#### TASK MATERIAL

theorem msgBytes_keeps {z : State} {s : State} {p : Nat} {o : OutMsg} (h0 : Keeps z s) : Keeps z (msgBytes s p o).1 := by
  unfold msgBytes
  repeat' (first
      | with_reducible assumption
      | with_reducible exact Keeps.refl _
      | with_reducible apply setPath_keeps
      | with_reducible apply foldl_keeps
      | with_reducible apply foldl1_keeps
      | with_reducible apply elim_keeps
      | with_reducible simp only [keeps_mk]
      | with_reducible simp only [keeps_mkDev]
      | with_reducible simp only [keeps_mkClk]
      | split
      | intro _
      | dsimp only)

theorem pickMsg_keeps {z : State} {s : State} {p : Nat} (h0 : Keeps z s) : Keeps z (pickMsg s p).1 := by
  unfold pickMsg
  repeat' (first
      | with_reducible assumption
      | with_reducible exact Keeps.refl _
      | with_reducible apply setPort_keeps
      | with_reducible apply foldl_keeps
      | with_reducible apply foldl1_keeps
      | with_reducible apply elim_keeps
      | with_reducible simp only [keeps_mk]
      | with_reducible simp only [keeps_mkDev]
      | with_reducible simp only [keeps_mkClk]
      | split
      | intro _
      | dsimp only)

theorem gatherSlots_keeps {z : State} {p n : Nat} {s : State} {acc : List Byte} {l : List OutMsg} (h0 : Keeps z s) :
    Keeps z (gatherSlots p n s acc l).1 := by
  induction n generalizing s acc l with
  | zero => exact h0
  | succ n ih =>
    unfold gatherSlots
    dsimp only
    split
    · split
      · exact ih (setPort_keeps h0)
      · exact setPort_keeps h0
    · refine ite1_keeps h0 ?_
      split
      · exact pickMsg_keeps h0
      · exact ih (msgBegun_keeps (setPort_keeps (msgBytes_keeps (pickMsg_keeps h0))))

theorem msgLeft_keeps {z : State} {s : State} {p : Nat} {o : OutMsg} (h0 : Keeps z s) : Keeps z (msgLeft s p o) := by
  unfold msgLeft
  repeat' (first
      | with_reducible assumption
      | with_reducible exact Keeps.refl _
      | with_reducible apply collCheck_keeps
      | with_reducible apply linkCommit_keeps
      | with_reducible apply setLc_keeps
      | with_reducible apply foldl_keeps
      | with_reducible apply foldl1_keeps
      | with_reducible apply elim_keeps
      | with_reducible simp only [keeps_mk]
      | with_reducible simp only [keeps_mkDev]
      | with_reducible simp only [keeps_mkClk]
      | split
      | intro _
      | dsimp only)

theorem flitSend_keeps {z : State} {s0 : State} {p : Nat} (h0 : Keeps z s0) : Keeps z (flitSend s0 p) := by
  unfold flitSend
  repeat' (first
      | with_reducible assumption
      | with_reducible exact Keeps.refl _
      | with_reducible apply addR_keeps
      | with_reducible apply addSat64_keeps
      | with_reducible apply flushAll_keeps
      | with_reducible apply gatherSlots_keeps
      | with_reducible apply lostAck_keeps
      | with_reducible apply msgLeft_keeps
      | with_reducible apply nextControl_keeps
      | with_reducible apply sentFlit_keeps
      | with_reducible apply setPort_keeps
      | with_reducible apply foldl_keeps
      | with_reducible apply foldl1_keeps
      | with_reducible apply elim_keeps
      | with_reducible simp only [keeps_mk]
      | with_reducible simp only [keeps_mkDev]
      | with_reducible simp only [keeps_mkClk]
      | split
      | intro _
      | dsimp only)

theorem unmaskSend_keeps {z : State} {s : State} {f : Nat} (h0 : Keeps z s) : Keeps z (unmaskSend s f) := by
  unfold unmaskSend
  repeat' (first
      | with_reducible assumption
      | with_reducible exact Keeps.refl _
      | with_reducible apply setFunc_keeps
      | with_reducible apply foldl_keeps
      | with_reducible apply foldl1_keeps
      | with_reducible apply elim_keeps
      | with_reducible simp only [keeps_mk]
      | with_reducible simp only [keeps_mkDev]
      | with_reducible simp only [keeps_mkClk]
      | split
      | intro _
      | dsimp only)

theorem zeroDram_keeps {z s : State} (h0 : Keeps z s) : Keeps z (zeroDram s) := by
  unfold zeroDram
  have h1 := takeUpsets_keeps (f := fun u => match u with
    | .burst _ _ _ _ => true
    | _ => false) h0
  exact ⟨h1.pending, h1.tick, h1.pos, h1.level, fun x => (MemKeeps.of (m := s.mem) (fun h => tabWf_clear _ _ h)
    (fun h => natsRise_filter _ h) (fun _ => rfl)) (h0.mem x)⟩

theorem startParts_keeps {z : State} {s : State} {sp : Shape} (h0 : Keeps z s) : Keeps z (startParts s sp) := by
  unfold startParts
  repeat' (first
      | with_reducible assumption
      | with_reducible exact Keeps.refl _
      | with_reducible apply handArith_keeps
      | with_reducible apply partLive_keeps
      | with_reducible apply restartPart_keeps
      | with_reducible apply foldl_keeps
      | with_reducible apply foldl1_keeps
      | with_reducible apply elim_keeps
      | with_reducible simp only [keeps_mk]
      | with_reducible simp only [keeps_mkDev]
      | with_reducible simp only [keeps_mkClk]
      | split
      | intro _
      | dsimp only)

theorem vePmWrite_keeps {z : State} {s : State} {n : Fin 256} {v : W32} (h0 : Keeps z s) : Keeps z (vePmWrite s n v) := by
  unfold vePmWrite
  repeat' (first
      | with_reducible assumption
      | with_reducible exact Keeps.refl _
      | with_reducible apply setRf_keeps
      | with_reducible apply setSh_keeps
      | with_reducible apply foldl_keeps
      | with_reducible apply foldl1_keeps
      | with_reducible apply elim_keeps
      | with_reducible simp only [keeps_mk]
      | with_reducible simp only [keeps_mkDev]
      | with_reducible simp only [keeps_mkClk]
      | split
      | intro _
      | dsimp only)

theorem writeByte_keeps {z : State} {s : State} {a : Nat} {b : Byte} {bad : Bool} (h0 : Keeps z s) : Keeps z (writeByte s a b bad) := by
  unfold writeByte
  repeat' (first
      | with_reducible assumption
      | with_reducible exact Keeps.refl _
      | with_reducible apply putByte_keeps
      | with_reducible apply setBad_keeps
      | with_reducible apply foldl_keeps
      | with_reducible apply foldl1_keeps
      | with_reducible apply elim_keeps
      | with_reducible simp only [keeps_mk]
      | with_reducible simp only [keeps_mkDev]
      | with_reducible simp only [keeps_mkClk]
      | split
      | intro _
      | dsimp only)

end Sys2Proof.Machine
end

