/-- An acknowledge flit, and control flits of codes 1, 2 and 5. -/
theorem test_flit_kinds :
    ((flitGot 0x2000 0 [62, 207, 167, 244, 248, 199, 48, 109, 163, 24, 3, 165, 102, 154]).elim false
      fun bs => flitKind bs == 2 && !bitOf (leNat ((bs.drop 4).take 2)) 12) = true ∧
    ((flitGot 0x3000 1 [24, 107, 86, 158, 15, 155, 252, 128, 247, 154, 146, 2, 156, 2]).elim false
      fun bs => flitKind bs == 3 && (bs.getD 2 0).toNat == 1) = true ∧
    ((flitGot 0x3000 2 [49, 185, 197, 159, 11, 112, 206, 241, 169, 40, 219, 161, 24, 70]).elim false
      fun bs => flitKind bs == 3 && (bs.getD 2 0).toNat == 2) = true ∧
    ((flitGot 0x3000 5 [245, 190, 202, 4, 89, 160, 21, 253, 84, 36, 65, 71, 205, 27]).elim false
      fun bs => flitKind bs == 3 && (bs.getD 2 0).toNat == 5) = true := by decide +kernel

/-! ## Witnesses: messages -/

/-- The message `m` waits at port 0 of a linked device. -/
def inbox (m : Msg) : State := received linked 0 1 m

theorem test_requests :
    (∀ ty ∈ [1, 2, 3, 4, 5, 6, 7], let s := inbox (msg ty scratchBase 9 0 (List.replicate 16 0))
      (rxAt s 0 0 ty).isSome = true ∧ rxAt linked 0 0 ty = none ∧ isDup s (msg ty scratchBase 9 0 []) = false ∧
      checkSender (rxTake s 0 0) (msg ty scratchBase 9 0 []) = 0 ∧ checkSender live (msg ty scratchBase 9 0 []) ≠ 0) ∧
    isDup { linked with hin := { linked.hin with done := [⟨1, 0, 9, 0, 0⟩] } } (msg 1 0 9 0 []) = true := by decide +kernel

/-- A PUT, an ADD and a GET at the scratchpad and at no address. -/
theorem test_request_accesses :
    let b (a : Nat) := rxTake (inbox (msg 1 a 9 0 [1, 2, 3, 4])) 0 0
    let m (a : Nat) := msg 1 a 9 (64 * 2 ^ 0) [1, 2, 3, 4]
    (∀ a ∈ [scratchBase, 0x800000000000], ((checkWrite (b a) (msgReq (m a)) (mAddr (m a)) 4).1 == .ok) = (a == scratchBase) ∧
      ((checkRange (b a) (msgReq (m a)) (mAddr (m a)) 64).1 == .ok) = (a == scratchBase)) := by decide +kernel

/-- A TOKEN for entry 5 of sheet 0, whose peer is entry 7 of sheet 3 of device 1; and for an entry whose peer is another. -/
theorem test_token_entries :
    let b (dev : Nat) := setChan linked 0 5 ⟨0, 0, false, true, 2, dev, 7, 3⟩
    let m := msg 4 (5 * 2 ^ 8 + 3 * 2 ^ 16 + 7 * 2 ^ 24) 9 0 []
    checkEntry (b 1) m = 0 ∧ checkEntry (b 2) m = 4 ∧ entryWorld (b 1) m = none ∧
    entryWorld (worldly (b 1) [⟨0, true, 0, 0, 0⟩]) m = some false ∧
    entryWorld (b 1) ⟨mkHdr 4 0 0 1 1 0 0 0 0 0 9 0 0 0, []⟩ = some true ∧
    checkEntry (setChan linked 0 5 ⟨0, 0, false, true, 1, 1, 7, 3⟩) (msg 5 (5 * 2 ^ 8 + 3 * 2 ^ 16 + 7 * 2 ^ 24) 9 0 []) = 0 := by decide +kernel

########

PROBLEM: All lines in the records above with "msgReq" need to be found and copied.

EXERCISE OUTPUT:
    (∀ a ∈ [scratchBase, 0x800000000000], ((checkWrite (b a) (msgReq (m a)) (mAddr (m a)) 4).1 == .ok) = (a == scratchBase) ∧
      ((checkRange (b a) (msgReq (m a)) (mAddr (m a)) 64).1 == .ok) = (a == scratchBase)) := by decide +kernel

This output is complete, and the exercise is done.